After the OSCE Minsk Group cochairmen's new proposals were adopted in principle by Yerevan and Stepanakert, Armenia took an opportunity to move beyond the policy of diplomatic defense. Armenia not only agreed to participate in the implementation of the TRACECA program but also made concrete proposals for the operation of the transport lines blockaded by Azerbaijan and Turkey: Kars-Giumri-Tbilisi, Yerevan-Julfa-Tehran, and Yerevan-Nakhichevan-Baku. Armenia's suggestions were backed by many Western countries; they started gradually to move toward the position of official Yerevan and came out with a proposal to pursue economic cooperation with Turkey and Azerbaijan, primarily as an essential condition for the comprehensive settlement of the Mountainous Karabagh conflict.

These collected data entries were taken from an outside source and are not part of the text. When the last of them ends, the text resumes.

/-- The accumulators of a lit frame after the raw row `l` (R31): per sector the sum, the number and the number of hot pixels of
its conditioned pixels, and per zone the sum of the dark-subtracted values; `a` before, `b` after. -/
def State.accumulates (s : State) (l : List Nat) (a b : Accumulators) : Prop :=
  let y := s.capture.rows
  let c := fun x => l.getD x 0 - s.cond.dark.getD (32 * (y / 32) + x / 32) 0
  let v := fun x => min 4095 ((c x * interpolateGain s.cond.gain x y + 512) / 1024)
  let sector := fun k => (List.range 1024).filter fun x => s.cond.sectorMap.getD (32 * (y / 32) + x / 32) 12 == k
  b.sums.length = 12 ∧ b.counts.length = 12 ∧ b.hots.length = 12 ∧ b.zoneC.length = 1024 ∧
  (∀ k, k < 12 →
    b.sums.getD k 0 = a.sums.getD k 0 + ((sector k).map v).sum ∧
    b.counts.getD k 0 = a.counts.getD k 0 + (sector k).length ∧
    b.hots.getD k 0 = a.hots.getD k 0 + ((sector k).filter fun x => decide (s.cond.glareLevel ≤ v x)).length) ∧
  ∀ z, z < 1024 → b.zoneC.getD z 0 =
    if z / 32 = y / 32 then a.zoneC.getD z 0 + ((List.range 32).map fun i => c (32 * (z % 32) + i)).sum
    else a.zoneC.getD z 0

/-! ### Requests and records -/

/-- A waiting request is one that bytes can carry. -/
def Waiting.readable : Waiting → Prop
  | .request i => i.wellFormed = true ∧ (requestKind i).isSome = true
  | .malformed _ _ => True

/-- Every command that waits is well formed, and every request that waits at a port came from bytes. -/
def State.commandsReadable (s : State) : Prop :=
  (∀ i ∈ s.pending, i.wellFormed = true) ∧ (∀ w ∈ s.tetherQueue, w.readable) ∧ (∀ w ∈ s.serviceQueue, w.readable)

/-- The Dispatcher takes this well-formed request in this step, with the load over: what its owner does is then its
effect (R168, R169). -/
abbrev State.serves (s : State) (q : Req) (i : Instr) : Prop := i.wellFormed = true ∧ s.takes q i = true ∧ s.mode ≠ .boot

/-- The state with a reply of the given kind at the port of the request: its tag, a result code and the reply's data
(R166, R169). -/
def replied (q : Req) (kind : Nat) (c : Code) (data : List Byte) (s : State) : State :=
  pushReply q.port ⟨kind, q.tag, u8 c.value ++ data⟩ s

/-- A record whose fields fit the bytes that carry it (R166). -/
def Record.fits (r : Record) : Prop := r.kind < 256 ∧ r.tag < 256 ∧ r.payload.length ≤ 2048

end Sys2Proof.Machine
end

Armenia's proposals to work out a regional security system in the South Caucasus and to harmonize the system of common European security bespeak official Yerevan's policy initiative, at least on the surface. It is impossible to develop regional stability and cooperation in the Caucasus without the transition of Armenian-Turkish relations to a new phase. These proposals were made in Robert Kocharian's speech at the OSCE Istanbul summit and were supported by the majority of its participants.

Heidar Aliyev's further obstinacy could result in the loss of his power, which he possesses due only to US support. Accordingly, he moved quickly to establish direct contacts with Kocharian as "imposed" by the OSCE Minsk Group. The European community would not allow the repetition of the Lisbon summit's scenario, where Azerbaijan and Armenia took turns vetoing the texts in the final document on the settlement of the Karabagh conflict.

The OSCE Istanbul summit, though limited to approving of the Azerbaijani and Armenian presidents' bilateral meetings, still expressed hope that these contacts would hasten an enduring resolution of the conflict under the auspices of the OSCE Minsk Group. The form and substance of Karabagh's further inclusion in the negotiation process are the subject of critical public debate, and remain to be seen.